NMmax and NMmin were mixed in the Silver formula below, and an errouneus paranthesis was removed
The formula for ABmax had R2 (pro correctly R1) as logical maximum.

Språk
Name of language (in Norwegian)
gr.
Genetic affiliation of the language
område
Main administrative area where the lg is spoken
# etn. ´89
Number of individuals that defined themselves as belonging to the ethnic group in question
#mom=titspr
Number of individuals that defined themselves as speaking the language of their ethnic group as their mother tongue
#mom=russ
Number of individuals that defined themselves as speaking Russian as their mother tongue
#mom=3dje
Number of individuals that defined themselves as speaking some language other than Russian or their titular language as their mother tongue
#2spr=titspr
Number of individuals that defined themselves as speaking the language of their ethnic group as their second language
#2spr=russ
Number of individuals that defined themselves as speaking Russian as their second language
#2spr=3dje
Number of individuals that defined themselves as speaking some language other than Russian or their titular language as their second language



The following 8 columns contain information about how large percentage of the minority population is unassimilated, partly or totally assimilated into the major population. The columns refer to the socalled Silver formula (Silver 19xx), dveloped for estimating degree of assimilation on the basis of Soviet census data (the terms and the formula are explained below):

NMmax

Maximal number of Native monolinguals

NMmin

Minimal number of Native monolinguals

UBmax

Maximal number of Unassimilated bilinguals

UBmin

Minimal number of Unassimilated bilinguals

ABmax

Maximal number of Assimilated bilinguals

ABmin

Minimal number of Assimilated bilinguals

AMmax

Maximal number of Assimilated monolinguals

AMmin

Minimal number of Assimilated monolinguals

Explanation of the Silver formula


For a thorough presentation of the formula, see silvers original exposure, or Lallukka's pedagogical exposure. The formula itself is simple, and this explanation should be enough to grasp the point.
N, R and T stand for "Native (to the ethnic goup)", "Russian" and "Third", respectively.
Native monolinguals (NM) know only the language of their group.
Unassimilated bilinguals (UB) have the language of their group as their mother tongue, but know the majority language as well (in most cases this language is of course Russian).
Assimilated bilinguals (AB) have the majority language as their mother tongue, but speak the language of their ethnic group as a second language. In language shift processes, this group is typically very small.
Assimilated monolinguals (AM) are the ones that have reported themselves as belonging to a minority group still not speaking this language.
Ignoring people knowing any language other than the language of the ethnic group or Russian, the formulas for estimating these four groups are very simple.
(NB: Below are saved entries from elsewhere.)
/-! ### GETTILE (41_compositor.md R142 to R149) -/

/-- R165, R207, R189: once its checks pass and every request is answered GETTILE ends with success, whatever the answers
are and whatever the memories held; it leaves the facade, the image, the operands and the results of GETIMAGERECT. -/
def Obligations.GetTileCompletes : Prop :=
  ∀ (s : State) (n : Nat), OpenWith n s → TileFits n s → AllAnswered s →
    ∃ t, exec (.getTile 0) s = .next t ∧ t.env = s.env ∧ t.inbox = s.inbox ∧ t.answer = s.answer ∧
      t.reg = { s.reg with
        err := .ok, empty := t.reg.empty, fopenCnt := t.reg.fopenCnt
        fr0 := t.reg.fr0, fr1 := t.reg.fr1, fc0 := t.reg.fc0, fc1 := t.reg.fc1
        curFr := t.reg.curFr, curFc := t.reg.curFc, curSr := t.reg.curSr, curSc := t.reg.curSc
        sr0 := t.reg.sr0, sr1 := t.reg.sr1, sc0 := t.reg.sc0, sc1 := t.reg.sc1, diskRow := t.reg.diskRow }

/-- R146: every byte of the tile is BLANK or the pixel that the environment's answers decode to, whatever the visiting
order. -/
def Obligations.GetTilePixels : Prop :=
  ∀ (s : State) (n : Nat), Inv s → OpenWith n s → TileFits n s → AllAnswered s →
    ∃ t, exec (.getTile 0) s = .next t ∧
      ∀ b < n, ∀ r < rectHeight s.reg, ∀ c < rectWidth s.reg,
        t.mem.read (Config.tileBase + (b * (rectWidth s.reg * rectHeight s.reg) + r * rectWidth s.reg + c)) =
          some (tileByte s b r c)

/-- R71, R183, R235: GETTILE changes no byte of TILE beyond the tile, no byte of a palette entry or plane of BLK beyond
BANDS, and no byte outside the memories. -/
def Obligations.GetTileWritesOnlyItsBytes : Prop :=
  ∀ (s t : State) (n : Nat), OpenWith n s → exec (.getTile 0) s = .next t →
    ∀ a, t.mem.read a ≠ s.mem.read a →
      Space.cb.covers a = true ∨ Space.cbuf.covers a = true ∨
      (Space.pal.covers a = true ∧ (a - Config.palBase) % 4 < n) ∨
      (Config.blkBase ≤ a ∧ a < Config.blkBase + n * 65536) ∨
      (Config.tileBase ≤ a ∧ a < Config.tileBase + rectWidth s.reg * rectHeight s.reg * n)

/-- R142 to R145, R147, R188: the requests of a GETTILE, in their order: one group per covered frame. -/
def Obligations.GetTileRequestOrder : Prop :=
  ∀ (s : State) (n : Nat), Inv s → OpenWith n s → TileFits n s → AllAnswered s →
    ∃ t, exec (.getTile 0) s = .next t ∧ portTrace t = portTrace s ++ tileTrace s.env s.reg

/-- R38: after a GETTILE that passed its checks FOPEN_CNT is the number of its FRM.Open requests. -/
def Obligations.GetTileCountsOpens : Prop :=
  ∀ (s : State) (n : Nat), Inv s → OpenWith n s → TileFits n s → AllAnswered s →
    ∃ t new, exec (.getTile 0) s = .next t ∧ portTrace t = portTrace s ++ new ∧
      u32 t.reg.fopenCnt = (new.filter (fun r => match r with
        | .frmOpen _ _ => true
        | _ => false)).length

/-- R143: if no covered frame is present, GETTILE leaves the cursor, SR0..SC1, DISK_ROW, CB, PAL, CBUF and BLK alone,
counts no open, and every byte of the tile is BLANK. -/
def Obligations.GetTileWithNoFramePresent : Prop :=
  ∀ (s : State) (n : Nat), Inv s → OpenWith n s → TileFits n s → AllAnswered s →
    (∀ fr ∈ coveredRows s.reg, ∀ fc ∈ coveredCols s.reg, s.env.present.answer (cell16 fr, cell16 fc) = false) →
    ∃ t, exec (.getTile 0) s = .next t ∧
      t.reg = { s.reg with
        err := .ok, empty := t.reg.empty, fopenCnt := 0
        fr0 := t.reg.fr0, fr1 := t.reg.fr1, fc0 := t.reg.fc0, fc1 := t.reg.fc1 } ∧
      (∀ a, Space.tile.covers a = false → t.mem.read a = s.mem.read a) ∧
      (∀ o < rectWidth s.reg * rectHeight s.reg * n, t.mem.read (Config.tileBase + o) = some s.reg.blank)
Taking only people belonging to the ethnic group in question, we get the following formulas:

NM=N1-R2

The ones with the native languate as first language minus the ones with Russian as their second

UB=R2

The ones with Russian as their second language

AB=N2

The ones with the native language as their second language

AM=R1-N2

The ones with Russian as their first language minus the ones with the native language as their second language


In real life we cannot exclude this third language, though, and each formula must be corrected for the interference of the third language.
Logical limitations

1. Native monolinguals

NMmax = N1-R2+T1

cannot exceed N1


NMmin = N1-R2

cannot be less than 0

2. Unassimilated bilinguals

UBmax = R2

cannot exceed N1


UBmin = R2-T1

cannot be less than 0

3. Assimilated bilinguals

ABmax = N2

cannot exceed R1


ABmin = N2-T1

cannot be less than 0

4. Assimilated monolinguals

AMmax = R1-N2+T1

cannot exceed R1


AMmin = R1-N2

cannot be less than 0

Note that these logical limitations are not worked into the tables (I did not find a way of programming conditional clauses in Excel). So, whenever you find a negative percentage (for NMmin, UBmin, ABmin or AMmin), simply replace it by zero. Correspondingly, if you, for NMmax or UBmax find numbers greater than N1 or for ABmax or AMmax find numbers greater than R1, replace them with the corresponding N1 and R1 values.

The file, 1939-89 only contains data on first language knowledge. In addition to what can already be read out of the other files, it contains the data from 1959 and 1939 (these censuses did not contain information on second language frofiency), and it contains a comparision of mother tongue retention for each time-span.
Here is the legend to the columns:

Språk

Language name (in Norwegian)

gr.

Genetic group of the language in question

# etn. ´39

Number of people identifying themselves with the ethnic group in question in 1939

# talar ´39

Number of people claiming to have the language in question as mother tongue in 1939

talar-%

Speakers in percent of members of ethnic group


Similarily for the years 1959, 1970, 1979, 1989.

p:59-39

Change in language profiency percentage from 1939 to 1959

p:70-59

Change in language profiency percentage from 1959to 1970

p:70-39

Change in language profiency percentage from 1939 to 1970

59av39

Speakers in 1959 as percentage of speakers in 1939

70av59

Speakers in 1970 as percentage of speakers in 1959

70av39

Speakers in 1970 as percentage of speakers in 1939

89av39

Speakers in 1989 as percentage of speakers in 1939



Adm.stat.

Administrative status of the language in question

ssr

Language of a Soviet Socialist Republic

assr

Language of an Autonomous Soviet Socialist Republic

ao

Language of an Autonomous Area

ingen

No administrative status

nabo

Official language of one of the neighbour countries of the Soviet Union



>´37

Before 1937 there was...

´37>

After 1937 there was...

u

developed a literary language

iu

no literary language developed (or, if developed earlier, not in use)

Kommentar

short comments for myself. These are not checked, I did not write down the source (in some cases Comrie is the source) and should thus be erased. Do not quote these comments.

A note on the reliability and use of the data presented here


Among demographs and sociolinguists, the Soviet census data are generally held as a reliable source, with some known exceptions (e.g. the Nganasan, that are reported with too high native language profiency), in any case they are the only ones available, and probably the most extensiv demographic database of this size and complexity. Norway, to cite a country of the present homepage, left out questions of language proviciency from its census data during the first half of this century, and even in earlier questionnnaires, second language proficiency was never asked for.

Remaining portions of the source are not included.